WORK INSTRUCTIONS = Working from the entries that follow, retype each one without any alteration.

RECORDS SUPPLIED Start Marker

-- ==== Sys2Proof/Config.lean ====
section
/-! DEFINITION. The implementation parameters at this hardware's values (00_scope.md R7), the names of the four
memories, and the free values the spec leaves open (93_implementation_defined.md U2, U3, U4). -/

namespace Sys2Proof

/-- The four memories of the block (10_state.md R37 to R40). -/
inductive Space where
  /-- Kernel weights, 81 entries of 8 bytes (R37). -/
  | kw
  /-- Gaussian taps, 255 entries of 8 bytes (R38). -/
  | gt
  /-- Source pixels (R39). -/
  | inMem
  /-- Result pixels (R40). -/
  | outMem
  deriving DecidableEq, Repr

namespace Config

/-- MEM_BYTES, the bytes in each of IN_MEM and OUT_MEM (00_scope.md R7). -/
def memBytes : Nat := 0x100000

/-- MAX_KSIZE, the largest custom-matrix size (00_scope.md R7). -/
def maxKsize : Nat := 9

/-- MAX_GTAPS, the largest Gaussian tap count (00_scope.md R7). -/
def maxGtaps : Nat := 255

/-- NORM_TOL, the tolerance under which a kernel sum counts as "already 1" (00_scope.md R7). -/
def normTol : Rat := 0

/-- ID, constant at all times (10_state.md R28). -/
def idValue : Word := 0x50424A53

/-- VERSION, constant at all times (10_state.md R29). -/
def versionValue : Word := 0x00000007

/-- CAP0: MAX_KSIZE in bits 7:0, MAX_GTAPS in bits 15:8 (10_state.md R30). -/
def cap0Value : Word := BitVec.ofNat 32 (maxKsize + 256 * maxGtaps)

/-- CAP_MEMBYTES (10_state.md R31). -/
def capMemBytesValue : Word := BitVec.ofNat 32 memBytes

/-- The size of each memory in bytes (10_state.md R37 to R40). -/
def spaceBytes : Space → Nat
  | .kw => 8 * (maxKsize * maxKsize)
  | .gt => 8 * maxGtaps
  | .inMem => memBytes
  | .outMem => memBytes

/-- FREE VALUE (93_implementation_defined.md U2; log 5): what a byte that nothing has written since hard reset
number `era` holds, as a host read sees it. Nothing constrains it. -/
opaque unwrittenByte (era : Nat) (space : Space) (address : Nat) : Byte

/-- FREE VALUE (93_implementation_defined.md U3 and U4; log 7): byte `address` of draw number `draw`, one draw for
each host read of OUT_MEM while BUSY = 1 and one for each abandoned command. Nothing constrains it. -/
opaque drawnByte (draw : Nat) (address : Nat) : Byte

end Config
end Sys2Proof
end

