-- ==== Sys2Proof/Certificates/Slice0/Obligations.lean ====
section
/-! DEFINITION. The statements for the provers, from the numbered rules of spec/. Each docstring names the rule or the
sections it rests on. `Ready i s` is the boot contract of a command; `Completed` and `Shows` are its frame and output
(Safety.lean). -/

open Sys2Proof Sys2Proof.Machine Sys2Proof.Safety

/-! ### Encoding -/

/-- The words of 30_encoding.md R93 and some illegal words of R95 and R96, decoded. -/
def Obligations.WrittenWordsDecode : Prop :=
  decode 0x00000001 = .ok .grey ∧ decode 0x00000002 = .ok .sepia ∧ decode 0x00000003 = .ok .tint ∧
  decode 0x00000004 = .ok .poster ∧ decode 0x00000005 = .ok .mosaic ∧ decode 0x00000010 = .ok .convBox ∧
  decode 0x00000011 = .ok .convEdges ∧ decode 0x00000012 = .ok .convEmboss ∧ decode 0x00000013 = .ok .convSharpen ∧
  decode 0x00000014 = .ok .convMatrix ∧ decode 0x00000114 = .ok .convMatrixN ∧ decode 0x00000018 = .ok .gblur ∧
  decode 0x00000020 = .ok .defaults ∧ decode 0x00000000 = .error .unassignedOpcode ∧
  decode 0x00000006 = .error .noiseOpcode ∧ decode 0x00000101 = .error .strayNormalize ∧
  decode 0x00000120 = .error .strayNormalize ∧ decode 0x00000214 = .error .reservedBits ∧
  decode 0x80000001 = .error .reservedBits

/-- Decode and encode agree: every command decodes from its word, and no other word decodes to it
(30_encoding.md sections 1 and 2). -/
def Obligations.DecodeInvertsEncode : Prop :=
  (∀ i, decode (encode i) = .ok i) ∧ ∀ w i, decode w = .ok i → encode i = w

/-- 30_encoding.md R94: the decoder accepts exactly the words with RSV = 0, an assigned OP, and N = 0 unless
OP = 0x14, and rejects every other word. -/
def Obligations.LegalWordsByFields : Prop :=
  ∀ w : Word,
    ((∃ i, decode w = .ok i) ↔
      w.extractLsb' 9 23 = 0 ∧
      w.extractLsb' 0 8 ∈
        ([0x01, 0x02, 0x03, 0x04, 0x05, 0x10, 0x11, 0x12, 0x13, 0x14, 0x18, 0x20] : List (BitVec 8)) ∧
      (w.getLsbD 8 = true → w.extractLsb' 0 8 = 0x14)) ∧
    ((∃ r, decode w = .error r) ↔ ¬ ∃ i, decode w = .ok i)

/-! ### The step -/

/-- The engine's turn runs the latched command: `step` is `exec` of the decoded command, or the UnknownFilter record of a
word that does not decode, on the state with the turn taken off the schedule (44_dispatch.md sections 1 and 2). The
schedule is the model's (log 1), and so is the engine's move on an empty one (log 2); the last clause is the model's way
of placing a command (log 3). -/
def Obligations.StepRunsTheLatchedCommand : Prop :=
  (∀ s i, s.busy = true → s.rst = false → decode s.cmd = .ok i →
    (s.turns = [] → step s = exec i s) ∧
    ∀ ts, s.turns = .engine :: ts → step s = exec i { s with turns := ts }) ∧
  (∀ s r, s.busy = true → s.rst = false → decode s.cmd = .error r →
    (s.turns = [] → step s = .next (failed .unknownFilter 0x01C s)) ∧
    ∀ ts, s.turns = .engine :: ts → step s = .next (failed .unknownFilter 0x01C { s with turns := ts })) ∧
  ∀ s i, step (s.withFetchWord 32 (encode i).toNat) = exec i { startCommand (encode i) s with rst := false }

RECORDS SUPPLIED End Marker

EXERCISE ANSWER =
-- ==== Sys2Proof/Config.lean ====
section
/-! DEFINITION. The implementation parameters at this hardware's values (00_scope.md R7), the names of the four
memories, and the free values the spec leaves open (93_implementation_defined.md U2, U3, U4). -/

namespace Sys2Proof

/-- The four memories of the block (10_state.md R37 to R40). -/
inductive Space where
  /-- Kernel weights, 81 entries of 8 bytes (R37). -/
  | kw
  /-- Gaussian taps, 255 entries of 8 bytes (R38). -/
  | gt
  /-- Source pixels (R39). -/
  | inMem
  /-- Result pixels (R40). -/
  | outMem
  deriving DecidableEq, Repr

namespace Config

/-- MEM_BYTES, the bytes in each of IN_MEM and OUT_MEM (00_scope.md R7). -/
def memBytes : Nat := 0x100000

/-- MAX_KSIZE, the largest custom-matrix size (00_scope.md R7). -/
def maxKsize : Nat := 9

/-- MAX_GTAPS, the largest Gaussian tap count (00_scope.md R7). -/
def maxGtaps : Nat := 255

/-- NORM_TOL, the tolerance under which a kernel sum counts as "already 1" (00_scope.md R7). -/
def normTol : Rat := 0

/-- ID, constant at all times (10_state.md R28). -/
def idValue : Word := 0x50424A53

/-- VERSION, constant at all times (10_state.md R29). -/
def versionValue : Word := 0x00000007

/-- CAP0: MAX_KSIZE in bits 7:0, MAX_GTAPS in bits 15:8 (10_state.md R30). -/
def cap0Value : Word := BitVec.ofNat 32 (maxKsize + 256 * maxGtaps)

/-- CAP_MEMBYTES (10_state.md R31). -/
def capMemBytesValue : Word := BitVec.ofNat 32 memBytes

/-- The size of each memory in bytes (10_state.md R37 to R40). -/
def spaceBytes : Space → Nat
  | .kw => 8 * (maxKsize * maxKsize)
  | .gt => 8 * maxGtaps
  | .inMem => memBytes
  | .outMem => memBytes

/-- FREE VALUE (93_implementation_defined.md U2; log 5): what a byte that nothing has written since hard reset
number `era` holds, as a host read sees it. Nothing constrains it. -/
opaque unwrittenByte (era : Nat) (space : Space) (address : Nat) : Byte

/-- FREE VALUE (93_implementation_defined.md U3 and U4; log 7): byte `address` of draw number `draw`, one draw for
each host read of OUT_MEM while BUSY = 1 and one for each abandoned command. Nothing constrains it. -/
opaque drawnByte (draw : Nat) (address : Nat) : Byte

end Config
end Sys2Proof
end

-- ==== Sys2Proof/Certificates/Slice0/Obligations.lean ====
section
/-! DEFINITION. The statements for the provers, from the numbered rules of spec/. Each docstring names the rule or the
sections it rests on. `Ready i s` is the boot contract of a command; `Completed` and `Shows` are its frame and output
(Safety.lean). -/

open Sys2Proof Sys2Proof.Machine Sys2Proof.Safety

/-! ### Encoding -/

/-- The words of 30_encoding.md R93 and some illegal words of R95 and R96, decoded. -/
def Obligations.WrittenWordsDecode : Prop :=
  decode 0x00000001 = .ok .grey ∧ decode 0x00000002 = .ok .sepia ∧ decode 0x00000003 = .ok .tint ∧
  decode 0x00000004 = .ok .poster ∧ decode 0x00000005 = .ok .mosaic ∧ decode 0x00000010 = .ok .convBox ∧
  decode 0x00000011 = .ok .convEdges ∧ decode 0x00000012 = .ok .convEmboss ∧ decode 0x00000013 = .ok .convSharpen ∧
  decode 0x00000014 = .ok .convMatrix ∧ decode 0x00000114 = .ok .convMatrixN ∧ decode 0x00000018 = .ok .gblur ∧
  decode 0x00000020 = .ok .defaults ∧ decode 0x00000000 = .error .unassignedOpcode ∧
  decode 0x00000006 = .error .noiseOpcode ∧ decode 0x00000101 = .error .strayNormalize ∧
  decode 0x00000120 = .error .strayNormalize ∧ decode 0x00000214 = .error .reservedBits ∧
  decode 0x80000001 = .error .reservedBits

/-- Decode and encode agree: every command decodes from its word, and no other word decodes to it
(30_encoding.md sections 1 and 2). -/
def Obligations.DecodeInvertsEncode : Prop :=
  (∀ i, decode (encode i) = .ok i) ∧ ∀ w i, decode w = .ok i → encode i = w

/-- 30_encoding.md R94: the decoder accepts exactly the words with RSV = 0, an assigned OP, and N = 0 unless
OP = 0x14, and rejects every other word. -/
def Obligations.LegalWordsByFields : Prop :=
  ∀ w : Word,
    ((∃ i, decode w = .ok i) ↔
      w.extractLsb' 9 23 = 0 ∧
      w.extractLsb' 0 8 ∈
        ([0x01, 0x02, 0x03, 0x04, 0x05, 0x10, 0x11, 0x12, 0x13, 0x14, 0x18, 0x20] : List (BitVec 8)) ∧
      (w.getLsbD 8 = true → w.extractLsb' 0 8 = 0x14)) ∧
    ((∃ r, decode w = .error r) ↔ ¬ ∃ i, decode w = .ok i)

/-! ### The step -/

/-- The engine's turn runs the latched command: `step` is `exec` of the decoded command, or the UnknownFilter record of a
word that does not decode, on the state with the turn taken off the schedule (44_dispatch.md sections 1 and 2). The
schedule is the model's (log 1), and so is the engine's move on an empty one (log 2); the last clause is the model's way
of placing a command (log 3). -/
def Obligations.StepRunsTheLatchedCommand : Prop :=
  (∀ s i, s.busy = true → s.rst = false → decode s.cmd = .ok i →
    (s.turns = [] → step s = exec i s) ∧
    ∀ ts, s.turns = .engine :: ts → step s = exec i { s with turns := ts }) ∧
  (∀ s r, s.busy = true → s.rst = false → decode s.cmd = .error r →
    (s.turns = [] → step s = .next (failed .unknownFilter 0x01C s)) ∧
    ∀ ts, s.turns = .engine :: ts → step s = .next (failed .unknownFilter 0x01C { s with turns := ts })) ∧
  ∀ s i, step (s.withFetchWord 32 (encode i).toNat) = exec i { startCommand (encode i) s with rst := false }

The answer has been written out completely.